### ASSIGNMENT
The expected output is each line in the data below that includes the string "using".

### INFORMATION GIVEN
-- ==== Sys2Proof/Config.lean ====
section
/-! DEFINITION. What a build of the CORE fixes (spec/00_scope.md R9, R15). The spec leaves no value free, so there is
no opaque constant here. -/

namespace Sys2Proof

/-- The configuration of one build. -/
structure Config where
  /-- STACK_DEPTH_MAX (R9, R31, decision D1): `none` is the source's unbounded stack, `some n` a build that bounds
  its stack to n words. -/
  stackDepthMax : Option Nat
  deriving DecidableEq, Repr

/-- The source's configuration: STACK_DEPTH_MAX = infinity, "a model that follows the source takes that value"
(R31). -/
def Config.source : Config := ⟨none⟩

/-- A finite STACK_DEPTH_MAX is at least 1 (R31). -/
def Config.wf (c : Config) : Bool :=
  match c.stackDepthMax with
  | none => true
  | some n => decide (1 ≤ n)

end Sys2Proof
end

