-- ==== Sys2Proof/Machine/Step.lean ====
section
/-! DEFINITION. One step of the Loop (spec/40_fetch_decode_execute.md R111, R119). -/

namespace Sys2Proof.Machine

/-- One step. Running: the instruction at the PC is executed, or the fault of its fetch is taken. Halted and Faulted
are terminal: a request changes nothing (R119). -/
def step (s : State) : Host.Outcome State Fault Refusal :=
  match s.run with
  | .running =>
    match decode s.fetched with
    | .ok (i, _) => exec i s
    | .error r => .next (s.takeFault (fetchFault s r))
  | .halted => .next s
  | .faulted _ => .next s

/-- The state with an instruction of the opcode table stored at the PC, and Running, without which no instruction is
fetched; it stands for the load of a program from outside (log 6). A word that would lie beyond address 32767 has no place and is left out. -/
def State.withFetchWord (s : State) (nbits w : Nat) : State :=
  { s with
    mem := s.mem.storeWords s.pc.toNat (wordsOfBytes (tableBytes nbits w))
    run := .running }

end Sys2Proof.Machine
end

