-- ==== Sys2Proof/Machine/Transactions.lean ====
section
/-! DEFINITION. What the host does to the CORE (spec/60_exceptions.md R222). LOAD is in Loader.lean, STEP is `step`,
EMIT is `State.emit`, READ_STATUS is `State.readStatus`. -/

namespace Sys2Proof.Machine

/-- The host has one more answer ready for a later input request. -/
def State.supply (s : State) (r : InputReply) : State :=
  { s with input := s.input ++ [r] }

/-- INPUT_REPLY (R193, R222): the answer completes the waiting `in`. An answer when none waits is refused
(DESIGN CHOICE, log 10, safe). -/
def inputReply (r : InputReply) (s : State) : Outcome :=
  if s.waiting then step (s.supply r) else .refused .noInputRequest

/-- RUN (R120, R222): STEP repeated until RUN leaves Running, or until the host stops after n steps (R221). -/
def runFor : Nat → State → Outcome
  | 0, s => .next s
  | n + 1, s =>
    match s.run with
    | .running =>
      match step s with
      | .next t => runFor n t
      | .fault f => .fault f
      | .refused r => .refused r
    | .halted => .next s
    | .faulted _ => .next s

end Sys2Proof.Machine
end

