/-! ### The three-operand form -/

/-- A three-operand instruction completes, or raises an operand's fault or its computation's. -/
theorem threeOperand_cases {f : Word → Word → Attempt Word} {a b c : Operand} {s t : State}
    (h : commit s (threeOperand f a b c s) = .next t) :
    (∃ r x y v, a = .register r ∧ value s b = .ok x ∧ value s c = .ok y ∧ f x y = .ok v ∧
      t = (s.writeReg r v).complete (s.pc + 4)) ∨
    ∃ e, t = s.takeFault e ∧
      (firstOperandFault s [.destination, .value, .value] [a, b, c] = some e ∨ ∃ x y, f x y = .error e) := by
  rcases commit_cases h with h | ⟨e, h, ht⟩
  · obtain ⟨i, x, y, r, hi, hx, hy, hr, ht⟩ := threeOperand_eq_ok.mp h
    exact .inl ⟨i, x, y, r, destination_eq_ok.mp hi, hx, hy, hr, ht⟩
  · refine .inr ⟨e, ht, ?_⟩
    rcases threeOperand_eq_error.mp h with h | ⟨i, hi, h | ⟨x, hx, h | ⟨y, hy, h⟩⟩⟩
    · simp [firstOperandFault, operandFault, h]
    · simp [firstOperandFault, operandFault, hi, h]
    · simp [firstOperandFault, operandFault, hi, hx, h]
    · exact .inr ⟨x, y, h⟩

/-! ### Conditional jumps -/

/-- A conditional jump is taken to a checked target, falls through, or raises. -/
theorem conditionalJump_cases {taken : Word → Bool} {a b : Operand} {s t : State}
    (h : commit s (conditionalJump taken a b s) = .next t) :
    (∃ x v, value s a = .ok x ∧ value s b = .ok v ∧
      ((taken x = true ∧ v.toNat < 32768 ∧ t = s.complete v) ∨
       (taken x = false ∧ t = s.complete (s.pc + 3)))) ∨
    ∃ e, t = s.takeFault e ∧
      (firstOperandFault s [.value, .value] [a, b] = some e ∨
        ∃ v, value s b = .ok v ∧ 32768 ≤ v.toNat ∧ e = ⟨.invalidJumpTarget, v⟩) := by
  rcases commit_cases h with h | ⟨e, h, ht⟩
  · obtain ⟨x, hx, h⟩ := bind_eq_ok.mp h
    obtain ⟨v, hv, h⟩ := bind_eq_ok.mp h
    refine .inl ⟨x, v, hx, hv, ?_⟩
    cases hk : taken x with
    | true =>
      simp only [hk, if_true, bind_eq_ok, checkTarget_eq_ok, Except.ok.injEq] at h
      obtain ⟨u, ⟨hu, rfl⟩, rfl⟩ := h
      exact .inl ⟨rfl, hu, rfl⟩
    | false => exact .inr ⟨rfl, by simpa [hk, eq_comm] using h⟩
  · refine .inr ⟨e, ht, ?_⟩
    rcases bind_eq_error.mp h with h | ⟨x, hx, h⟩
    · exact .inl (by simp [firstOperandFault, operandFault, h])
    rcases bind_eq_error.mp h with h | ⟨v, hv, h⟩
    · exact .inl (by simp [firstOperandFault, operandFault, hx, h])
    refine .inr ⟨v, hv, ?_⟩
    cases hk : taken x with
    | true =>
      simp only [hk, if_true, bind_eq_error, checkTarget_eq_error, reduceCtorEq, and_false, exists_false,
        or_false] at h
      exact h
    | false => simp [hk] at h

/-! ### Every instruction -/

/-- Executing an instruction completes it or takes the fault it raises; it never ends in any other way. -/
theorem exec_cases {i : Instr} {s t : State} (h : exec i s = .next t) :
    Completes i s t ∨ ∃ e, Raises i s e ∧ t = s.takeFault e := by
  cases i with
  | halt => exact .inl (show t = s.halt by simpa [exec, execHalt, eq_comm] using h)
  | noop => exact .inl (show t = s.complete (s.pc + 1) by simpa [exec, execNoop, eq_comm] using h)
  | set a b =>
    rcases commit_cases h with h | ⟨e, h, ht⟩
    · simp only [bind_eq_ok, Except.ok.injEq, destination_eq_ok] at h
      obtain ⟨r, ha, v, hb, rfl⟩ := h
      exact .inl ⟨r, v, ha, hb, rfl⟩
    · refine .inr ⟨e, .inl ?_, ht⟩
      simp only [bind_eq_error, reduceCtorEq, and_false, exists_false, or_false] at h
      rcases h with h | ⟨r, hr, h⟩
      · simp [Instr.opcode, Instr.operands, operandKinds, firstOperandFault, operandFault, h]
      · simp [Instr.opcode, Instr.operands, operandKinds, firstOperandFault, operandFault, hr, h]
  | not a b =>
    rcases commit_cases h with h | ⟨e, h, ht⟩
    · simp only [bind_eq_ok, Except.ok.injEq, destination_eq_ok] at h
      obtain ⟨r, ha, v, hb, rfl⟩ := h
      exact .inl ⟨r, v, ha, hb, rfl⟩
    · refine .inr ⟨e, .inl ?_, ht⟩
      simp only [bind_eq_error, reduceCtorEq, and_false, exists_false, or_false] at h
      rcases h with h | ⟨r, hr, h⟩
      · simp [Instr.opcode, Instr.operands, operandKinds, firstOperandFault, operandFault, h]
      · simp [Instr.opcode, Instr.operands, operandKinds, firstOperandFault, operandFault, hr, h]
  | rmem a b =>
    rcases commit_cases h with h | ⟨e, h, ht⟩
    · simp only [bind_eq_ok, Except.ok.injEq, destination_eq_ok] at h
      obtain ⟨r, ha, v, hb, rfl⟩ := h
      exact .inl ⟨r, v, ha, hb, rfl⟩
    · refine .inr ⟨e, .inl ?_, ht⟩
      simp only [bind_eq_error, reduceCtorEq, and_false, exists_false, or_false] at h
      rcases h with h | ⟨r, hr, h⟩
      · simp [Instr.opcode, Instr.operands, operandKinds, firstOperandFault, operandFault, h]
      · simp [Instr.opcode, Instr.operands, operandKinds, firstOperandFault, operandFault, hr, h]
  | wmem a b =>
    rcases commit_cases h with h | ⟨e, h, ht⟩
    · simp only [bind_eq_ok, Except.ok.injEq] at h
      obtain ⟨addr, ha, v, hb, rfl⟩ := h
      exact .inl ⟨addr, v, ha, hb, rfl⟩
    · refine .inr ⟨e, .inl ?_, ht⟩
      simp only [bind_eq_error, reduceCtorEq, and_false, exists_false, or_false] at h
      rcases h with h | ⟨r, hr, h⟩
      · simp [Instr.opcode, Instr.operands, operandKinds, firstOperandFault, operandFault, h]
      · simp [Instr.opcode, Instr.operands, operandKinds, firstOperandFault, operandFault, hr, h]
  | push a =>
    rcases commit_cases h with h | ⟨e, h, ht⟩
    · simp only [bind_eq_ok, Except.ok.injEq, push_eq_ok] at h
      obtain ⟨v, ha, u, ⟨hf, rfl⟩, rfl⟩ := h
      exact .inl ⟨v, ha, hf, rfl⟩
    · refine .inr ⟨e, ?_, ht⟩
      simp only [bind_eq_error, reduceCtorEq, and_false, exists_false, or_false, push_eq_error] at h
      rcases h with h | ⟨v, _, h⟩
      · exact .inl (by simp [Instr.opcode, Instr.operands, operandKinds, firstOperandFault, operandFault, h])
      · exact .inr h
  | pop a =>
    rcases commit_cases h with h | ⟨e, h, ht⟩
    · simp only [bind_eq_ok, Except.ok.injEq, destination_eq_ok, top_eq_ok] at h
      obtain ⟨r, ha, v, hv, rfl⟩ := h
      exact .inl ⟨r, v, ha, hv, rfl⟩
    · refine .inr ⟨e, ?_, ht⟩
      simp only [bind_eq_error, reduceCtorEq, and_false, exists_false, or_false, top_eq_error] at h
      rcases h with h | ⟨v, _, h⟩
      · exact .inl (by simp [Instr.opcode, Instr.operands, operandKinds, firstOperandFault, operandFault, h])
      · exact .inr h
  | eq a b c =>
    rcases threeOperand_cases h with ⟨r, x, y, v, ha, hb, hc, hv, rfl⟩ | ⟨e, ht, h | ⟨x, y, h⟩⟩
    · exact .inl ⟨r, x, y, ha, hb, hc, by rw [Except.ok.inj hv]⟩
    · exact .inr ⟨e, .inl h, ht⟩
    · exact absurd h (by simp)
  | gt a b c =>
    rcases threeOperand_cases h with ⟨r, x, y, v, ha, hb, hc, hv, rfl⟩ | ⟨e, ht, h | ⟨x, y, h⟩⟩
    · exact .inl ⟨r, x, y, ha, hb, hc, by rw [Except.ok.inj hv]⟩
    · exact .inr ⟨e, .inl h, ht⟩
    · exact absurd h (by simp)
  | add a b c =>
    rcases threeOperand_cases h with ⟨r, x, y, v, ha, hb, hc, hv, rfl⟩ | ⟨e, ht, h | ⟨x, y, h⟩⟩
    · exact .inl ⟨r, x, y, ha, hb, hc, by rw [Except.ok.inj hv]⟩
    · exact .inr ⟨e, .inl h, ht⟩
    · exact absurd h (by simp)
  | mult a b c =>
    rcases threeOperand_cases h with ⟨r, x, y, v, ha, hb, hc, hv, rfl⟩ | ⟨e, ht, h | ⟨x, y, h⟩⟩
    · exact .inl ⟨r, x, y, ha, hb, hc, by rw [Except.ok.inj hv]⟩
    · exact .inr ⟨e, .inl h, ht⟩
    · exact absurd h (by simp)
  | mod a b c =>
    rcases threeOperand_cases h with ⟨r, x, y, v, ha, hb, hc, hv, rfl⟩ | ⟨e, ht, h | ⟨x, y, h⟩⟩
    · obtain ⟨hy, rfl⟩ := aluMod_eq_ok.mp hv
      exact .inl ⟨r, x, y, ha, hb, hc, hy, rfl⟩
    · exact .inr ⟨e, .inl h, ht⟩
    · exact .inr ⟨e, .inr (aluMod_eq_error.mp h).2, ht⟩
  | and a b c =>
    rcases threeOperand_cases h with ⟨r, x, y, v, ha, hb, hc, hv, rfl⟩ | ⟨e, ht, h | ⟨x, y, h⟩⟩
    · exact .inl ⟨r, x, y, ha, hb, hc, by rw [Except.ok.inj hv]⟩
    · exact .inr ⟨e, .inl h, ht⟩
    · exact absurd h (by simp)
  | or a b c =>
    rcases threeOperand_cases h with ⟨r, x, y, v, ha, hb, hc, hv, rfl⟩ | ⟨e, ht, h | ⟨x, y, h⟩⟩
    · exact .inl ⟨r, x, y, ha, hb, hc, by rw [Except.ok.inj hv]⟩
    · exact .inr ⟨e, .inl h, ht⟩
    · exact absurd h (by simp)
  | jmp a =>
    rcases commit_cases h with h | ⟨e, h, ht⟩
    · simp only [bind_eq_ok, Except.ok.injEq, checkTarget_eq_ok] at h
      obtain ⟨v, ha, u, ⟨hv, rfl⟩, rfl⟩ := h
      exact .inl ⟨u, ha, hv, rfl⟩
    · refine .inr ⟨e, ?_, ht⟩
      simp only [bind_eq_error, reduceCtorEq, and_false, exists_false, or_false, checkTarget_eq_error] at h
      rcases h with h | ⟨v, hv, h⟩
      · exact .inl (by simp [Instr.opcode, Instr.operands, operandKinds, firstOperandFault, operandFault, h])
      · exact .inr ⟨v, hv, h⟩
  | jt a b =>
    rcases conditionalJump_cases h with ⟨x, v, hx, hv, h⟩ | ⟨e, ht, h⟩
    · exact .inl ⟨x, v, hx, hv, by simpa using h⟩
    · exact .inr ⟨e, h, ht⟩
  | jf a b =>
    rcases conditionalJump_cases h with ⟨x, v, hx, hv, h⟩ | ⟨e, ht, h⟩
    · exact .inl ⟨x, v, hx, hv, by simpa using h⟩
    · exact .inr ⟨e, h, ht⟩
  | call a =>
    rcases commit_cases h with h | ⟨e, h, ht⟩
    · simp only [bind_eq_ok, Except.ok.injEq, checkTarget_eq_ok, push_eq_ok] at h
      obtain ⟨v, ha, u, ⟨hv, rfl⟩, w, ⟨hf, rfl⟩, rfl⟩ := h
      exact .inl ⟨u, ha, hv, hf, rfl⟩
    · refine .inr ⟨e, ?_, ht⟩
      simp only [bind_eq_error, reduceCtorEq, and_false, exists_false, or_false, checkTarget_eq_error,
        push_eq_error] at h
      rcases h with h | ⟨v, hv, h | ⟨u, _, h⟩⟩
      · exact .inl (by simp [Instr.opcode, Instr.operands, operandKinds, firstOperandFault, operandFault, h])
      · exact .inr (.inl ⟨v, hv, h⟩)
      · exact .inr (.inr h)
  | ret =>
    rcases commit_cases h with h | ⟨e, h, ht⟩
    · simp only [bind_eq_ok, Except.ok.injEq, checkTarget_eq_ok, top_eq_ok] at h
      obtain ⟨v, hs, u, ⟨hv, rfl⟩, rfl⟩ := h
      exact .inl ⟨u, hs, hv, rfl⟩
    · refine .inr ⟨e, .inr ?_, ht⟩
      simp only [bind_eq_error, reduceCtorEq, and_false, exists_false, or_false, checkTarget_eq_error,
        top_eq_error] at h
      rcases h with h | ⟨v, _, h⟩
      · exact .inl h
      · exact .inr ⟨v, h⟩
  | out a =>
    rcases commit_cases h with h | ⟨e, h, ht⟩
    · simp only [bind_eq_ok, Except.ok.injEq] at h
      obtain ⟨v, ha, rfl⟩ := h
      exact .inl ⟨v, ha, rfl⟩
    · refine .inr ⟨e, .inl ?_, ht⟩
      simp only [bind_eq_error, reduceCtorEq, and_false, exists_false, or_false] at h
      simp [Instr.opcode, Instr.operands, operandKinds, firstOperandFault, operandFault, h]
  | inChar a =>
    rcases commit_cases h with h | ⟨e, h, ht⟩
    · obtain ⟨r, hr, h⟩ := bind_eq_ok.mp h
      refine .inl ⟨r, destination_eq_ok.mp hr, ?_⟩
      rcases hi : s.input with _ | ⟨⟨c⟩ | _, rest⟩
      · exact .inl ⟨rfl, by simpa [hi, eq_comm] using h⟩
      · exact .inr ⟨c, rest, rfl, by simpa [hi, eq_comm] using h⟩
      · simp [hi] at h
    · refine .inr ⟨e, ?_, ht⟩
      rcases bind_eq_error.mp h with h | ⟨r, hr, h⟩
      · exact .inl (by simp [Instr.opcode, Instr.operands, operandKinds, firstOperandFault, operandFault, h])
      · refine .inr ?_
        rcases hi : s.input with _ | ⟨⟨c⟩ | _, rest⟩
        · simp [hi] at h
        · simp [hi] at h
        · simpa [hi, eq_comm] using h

### ANSWER TO THE PROBLEM
    | false => exact .inr ⟨rfl, by simpa [hk, eq_comm] using h⟩
  | halt => exact .inl (show t = s.halt by simpa [exec, execHalt, eq_comm] using h)
  | noop => exact .inl (show t = s.complete (s.pc + 1) by simpa [exec, execNoop, eq_comm] using h)
    · exact .inl ⟨x, v, hx, hv, by simpa using h⟩
    · exact .inl ⟨x, v, hx, hv, by simpa using h⟩
      · exact .inl ⟨rfl, by simpa [hi, eq_comm] using h⟩
      · exact .inr ⟨c, rest, rfl, by simpa [hi, eq_comm] using h⟩
        · simpa [hi, eq_comm] using h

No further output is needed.